Flux Dev Lora starts at $0.015 per run. That figure is the base price — the final charge scales with the parameters you set in the form (output size, length, count, references, or whatever knobs this model exposes), so a higher-quality or larger output costs more than a minimal one. The exact cost for your current input is shown live next to the Generate button before you submit, and the actual per-call charge is recorded on the prediction afterwards.
Key inputs: `prompt`, `image`, `size`, `seed`, `guidance_scale`, `num_inference_steps`. The full JSON schema (types, defaults, allowed values) is rendered above the Generate button and mirrored in the API reference at https://wavespeed.ai/docs/docs-api/wavespeed-ai/flux-dev-lora.

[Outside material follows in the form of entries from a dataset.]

-- ==== Sys2Proof/Machine/Bus.lean ====
section
/-! DEFINITION. The meanings of the bus rows, the Memory Port's completions, the window pops, the
sweep step and the store's completions. -/

namespace Sys2Proof.Machine

/-- The meanings' outcome: no row of this block stops. -/
abbrev Answered := Host.Outcome State Fault Refusal

/-- An event begins with no answer given in it (log 15). -/
def State.fresh (s : State) : State := { s with answers := [] }

/-- TRANSACTION (R1): the access appears on the master's bus, and the SP takes it, and whatever the
event then frees the way for, by R1. -/
def execTransaction (m : Master) (address : Addr) (access : Access) (s : State) : Answered :=
  let s := s.fresh
  .next (drain { s with bus := s.bus.set m (s.bus[m] ++ [{ address, access }]) })

/-- FORWARDED_CYCLE_DONE (R5). -/
def execForwardedCycleDone (s : State) : Answered := .next (forwardDone s.fresh)

/-- REGION_READ_DONE (R25). -/
def execRegionReadDone (s : State) : Answered := .next (regionDone s.fresh)

/-- PAGE_READ_DONE (R26). -/
def execPageReadDone (s : State) : Answered := .next (pageDone s.fresh)

/-- JOURNAL_WORD_DONE (R170). -/
def execJournalWordDone (s : State) : Answered := .next (journalDone s.fresh)

/-- SOURCE_WORD_DONE (R175). -/
def execSourceWordDone (s : State) : Answered := .next (sourceDone s.fresh)

/-- PROGRAMMING_DONE (R175). -/
def execProgrammingDone (s : State) : Answered := .next (s.fresh.onBlocks finishProgram)

/-- ERASING_DONE (R176). -/
def execErasingDone (s : State) : Answered := .next (s.fresh.onBlocks finishErase)

/-- SWEEP_STEP (R31). -/
def execSweepStep (s : State) : Answered := .next (sweepStep s.fresh)

/-- A window read answered outside a slot (log 33): the answer, and the read's effect. -/
def answerRead (m : Master) (w : Word) (f : Blocks → Blocks) (s : State) : State :=
  { s.onBlocks f with answers := s.answers ++ [{ master := m, okay := true, data := w }] }

/-- DIRECTIVE_POP (R149): answered in SERVICE and in ACTIVE alone (R151). -/
def execDirectivePop (m : Master) (x : Approach) (s : State) : Answered :=
  let s := s.fresh
  .next (if inOperation s.mode then answerRead m (popWord x s.blocks) (popDirective x) s else s)

/-- FAULT_POP (R167): answered in every mode once start-up has ended (R165). -/
def execFaultPop (m : Master) (s : State) : Answered :=
  let s := s.fresh
  .next (if inEvery s.mode then answerRead m (faultPopWord s.blocks) popFault s else s)

end Sys2Proof.Machine
end

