/-- TRANSACTION of a translating master that gets no entry. One whose area a running sweep covers waits
for the sweep (R32). One that misses joins the walk queue's tail; on an IDLE engine with nobody queued
its walk begins in the same event, with the parameters of the active profile and clear marks, and an
IDLE MP grants its region read at once (R20, R23, R24, R11). A matching way that fails its check is
recorded as ENTRY_CHECK and invalidated, and the look-up misses (R20). -/
def Obligations.MissBeginsTheWalk : Prop :=
  ∀ (s : State) (m : Master) (a : Addr) (x : Access),
    let i := addrSet a
    let held (stage : PtuPlace) : Vector Slot 8 :=
      s.slots.set m (.translating { address := a, access := x } stage)
    let mine (y : Entry) : Prop := y.valid = true ∧ y.tag = addrTag a
    let gone (y : Entry) : Entry := { y with valid := false }
    let misses (b : Blocks) (ptu : Ptu) : Prop :=
      (s.ptu.engine = .idle → s.ptu.queue = [] →
        ∃ (t : State) (p : Addr), Machine.exec (.transaction m a x) s = .next t
          ∧ AtThePorts { s with blocks := b } t ∧ t.slots = held .walking
          ∧ t.ptu = { ptu with
              engine := .region
                ⟨m, regionTableBase s.blocks.profile m, memoryPages s.blocks.profile, false, false⟩ }
          ∧ t.bus = s.bus ∧ t.answers = []
          ∧ p.toNat = (regionTableBase s.blocks.profile m).toNat * 4096 + (a.toNat / 2 ^ 19) * 4
          ∧ (s.mp.cycle ≠ .idle → t.mp = s.mp)
          ∧ (s.mp.cycle = .idle → t.mp = { s.mp with cycle := .busy (.walkRegion p false) }))
      ∧ (s.ptu.engine ≠ .idle →
          Machine.exec (.transaction m a x) s = .next { s with
            answers := [], blocks := b, slots := held .queued
            ptu := { ptu with queue := s.ptu.queue ++ [m] } })
    s.Settled → s.slot m = .free → a.toNat % 4 = 0 →
    s.blocks.su.mode = .service ∨ s.blocks.su.mode = .active →
    isDirect s.blocks.profile m = false →
    (s.ptu.sweep.coversNow m = true →
        Machine.exec (.transaction m a x) s = .next
          { s with answers := [], slots := held .sweepWait })
      ∧ (s.ptu.sweep.coversNow m = false →
          (¬ mine (s.ptu.set m i).wayA → ¬ mine (s.ptu.set m i).wayB → misses s.blocks s.ptu)
          ∧ (mine (s.ptu.set m i).wayA → (s.ptu.set m i).wayA.checks = false →
              ¬ mine (s.ptu.set m i).wayB →
              misses (masterFault .entryCheck m a s.blocks)
                (s.ptu.onSet m i fun w => { w with wayA := gone w.wayA }))
          ∧ (mine (s.ptu.set m i).wayB → (s.ptu.set m i).wayB.checks = false →
              ¬ mine (s.ptu.set m i).wayA →
              misses (masterFault .entryCheck m a s.blocks)
                (s.ptu.onSet m i fun w => { w with wayB := gone w.wayB })))

/-! ## The Memory Port (1.3) -/

/-- The grant chooses in the order of R11 and moves the pointer and the journal wait count as R11 and
R12 state; it changes nothing but the MP. A request that arrives at an IDLE MP is granted at once (R9). -/
def Obligations.GrantFollowsTheOrder : Prop :=
  ∀ s : State,
    grant s = { s with mp := (grant s).mp }
      ∧ (∀ c, s.walkRequest = some c → (grant s).mp = { s.mp with cycle := .busy c })
      ∧ (∀ c, s.walkRequest = none → s.journalRequest = some c → s.mp.waitCount = 4 →
          (grant s).mp = { s.mp with cycle := .busy c, waitCount := 0 })
      ∧ (∀ k : Fin 8, s.walkRequest = none →
          ¬ (s.journalRequest.isSome = true ∧ s.mp.waitCount = 4) →
          s.forwardWaits (s.mp.pointer + 1 + k) = true →
          (∀ j < k, s.forwardWaits (s.mp.pointer + 1 + j) = false) →
          (grant s).mp = { s.mp with
            cycle := .busy (.forward (s.mp.pointer + 1 + k))
            pointer := s.mp.pointer + 1 + k
            waitCount := if s.journalRequest.isSome then min 4 (s.mp.waitCount + 1)
              else s.mp.waitCount })
      ∧ (∀ c, s.walkRequest = none → s.journalRequest = some c →
          (∀ m, s.forwardWaits m = false) →
          (grant s).mp = { s.mp with cycle := .busy c, waitCount := 0 })
      ∧ (∀ c, s.walkRequest = none → s.journalRequest = none →
          (∀ m, s.forwardWaits m = false) → s.sourceRequest = some c →
          (grant s).mp = { s.mp with cycle := .busy c })
      ∧ (s.NothingWaits → grant s = s)
      ∧ poke s = (if s.mp.cycle = .idle then grant s else s)

/-- FORWARDED_CYCLE_DONE. A WRITE's word is stored at the address that the slot holds, every byte
outside its four reads as before, and the master is answered OKAY with all-ones. A READ is answered
OKAY with the word that memory holds, and memory is as it was. The slot is FREE and the next cycle is
granted (R5, R9). Which of the four bytes lies lower is the model's choice (log 2). -/
def Obligations.ForwardedCycleTakesEffect : Prop :=
  ∀ (s : State) (m : Master) (x : Transaction) (a : Addr) (k : WindowKind),
    let done (mem : List Host.Cell) (data : Word) : State := grant { s with
      slots := s.slots.set m .free
      mem
      answers := [{ master := m, okay := true, data }]
      mp := { s.mp with cycle := .idle } }
    s.Settled → s.mp.cycle = .busy (.forward m) → s.slot m = .memory x a k → s.bus[m] = [] →
    (∀ w, x.access = .write w → s.MemoryOk →
        Machine.exec .forwardedCycleDone s = .next (done (writeWord s.mem a w) 0xFFFFFFFF)
        ∧ readWord (writeWord s.mem a w) a = w
        ∧ (∀ b : Nat, (∀ i < 4, b ≠ byteAddress a i) →
            readByte b (writeWord s.mem a w) = readByte b s.mem))
      ∧ (x.access = .read →
          Machine.exec .forwardedCycleDone s = .next (done s.mem (readWord s.mem a)))

/-! ## The Walk Engine and the sweep (Chapter 2) -/

/-- REGION_READ_DONE with a valid region entry within the walk's memory_pages: the engine goes to PAGE
and its read of the page entry, at page table page × 4096 + page × 4, is granted at once (R25, R11). -/
def Obligations.WalkReadsThePageEntry : Prop :=
  ∀ (s : State) (a : Addr) (k : Walk) (x : Transaction) (st : PtuPlace),
    let w := readWord s.mem a
    s.mp.cycle = .busy (.walkRegion a false) → s.ptu.engine = .region k →
    s.slot k.master = .translating x st →
    w.getLsbD 31 = true → (w.extractLsb' 0 12).toNat < k.memoryPages →
    ∃ p : Addr, p.toNat = (w.extractLsb' 0 12).toNat * 4096 + (x.address.toNat / 4096 % 128) * 4
      ∧ Machine.exec .regionReadDone s = .next { s with
          answers := []
          ptu := { s.ptu with engine := .page k (w.extractLsb' 0 12) }
          mp := { s.mp with cycle := .busy (.walkPage p false) } }

/-- REGION_READ_DONE and PAGE_READ_DONE of a walk that fails: TABLE_MISS for an entry whose valid flag
is clear, TABLE_FAULT for one out of range. The access is refused, nothing is filled, the engine goes
to IDLE, and the next cycle is granted (R25 to R27). -/
def Obligations.FailedWalkIsRefused : Prop :=
  ∀ (s : State) (a : Addr) (k : Walk) (x : Transaction) (st : PtuPlace),
    let w := readWord s.mem a
    let refused (f : FaultKind) : State := grant { s with
      slots := s.slots.set k.master .free
      answers := [{ master := k.master, okay := false, data := 0xFFFFFFFF }]
      ptu := { s.ptu with engine := .idle }
      blocks := masterFault f k.master x.address s.blocks
      mp := { s.mp with cycle := .idle } }
    s.Settled → s.slot k.master = .translating x st → s.bus[k.master] = [] → s.ptu.queue = [] →
    (s.mp.cycle = .busy (.walkRegion a false) → s.ptu.engine = .region k →
        (w.getLsbD 31 = false → Machine.exec .regionReadDone s = .next (refused .tableMiss))
        ∧ (w.getLsbD 31 = true → k.memoryPages ≤ (w.extractLsb' 0 12).toNat →
            Machine.exec .regionReadDone s = .next (refused .tableFault)))
      ∧ (∀ tablePage : BitVec 12,
          s.mp.cycle = .busy (.walkPage a false) → s.ptu.engine = .page k tablePage →
          (w.getLsbD 31 = false → Machine.exec .pageReadDone s = .next (refused .tableMiss))
          ∧ (w.getLsbD 31 = true →
              k.memoryPages ≤ (w.extractLsb' 0 12).toNat ∨ 4 < (w.extractLsb' 16 3).toNat
                ∨ ((w.extractLsb' 16 3).toNat = 1 ∧ 5 < (w.extractLsb' 13 3).toNat)
                ∨ ((w.extractLsb' 16 3).toNat = 4 ∧ 1 < (w.extractLsb' 13 3).toNat) →
              Machine.exec .pageReadDone s = .next (refused .tableFault)))

/-- PAGE_READ_DONE of a walk that succeeds on a PLAIN page whose permit allows the access: the set is
filled unless a walk mark forbids it, the slot goes to MEMORY with the physical address, the engine
goes to IDLE, and the next cycle is granted (R26 to R29, R21, R22). -/
def Obligations.SuccessfulWalkFillsAndPasses : Prop :=
  ∀ (s : State) (a : Addr) (k : Walk) (tablePage : BitVec 12) (x : Transaction) (st : PtuPlace),
    let w := readWord s.mem a
    let e : WalkedEntry :=
      { readPermit := w.getLsbD 30, writePermit := w.getLsbD 29, kind := .plain,
        channel := w.extractLsb' 13 3, page := w.extractLsb' 0 12 }
    let filled := s.ptu.onSet k.master (addrSet x.address) (BufferSet.fill (addrTag x.address) e)
    s.Settled → s.mp.cycle = .busy (.walkPage a false) → s.ptu.engine = .page k tablePage →
    s.slot k.master = .translating x st → s.ptu.queue = [] →
    w.getLsbD 31 = true → (w.extractLsb' 0 12).toNat < k.memoryPages → w.extractLsb' 16 3 = 0 →
    (match x.access with
      | .read => w.getLsbD 30 = true
      | .write _ => w.getLsbD 29 = true) →
    ∃ p : Addr, p.toNat = (w.extractLsb' 0 12).toNat * 4096 + x.address.toNat % 4096
      ∧ Machine.exec .pageReadDone s = .next (grant { s with
          slots := s.slots.set k.master (.memory x p .plain)
          answers := []
          ptu := { (if k.areaSwept || k.profileApplied then s.ptu else filled) with engine := .idle }
          mp := { s.mp with cycle := .idle } })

Median end-to-end generation time on WaveSpeedAI is around 18 seconds per request, based on recent successful runs. Queue time varies with global demand; live status is visible in the prediction record.
Commercial usage rights depend on the model's license, set by its provider (WaveSpeedAI). The license summary appears on the model card above; see WaveSpeedAI's Terms of Service for platform-level conditions.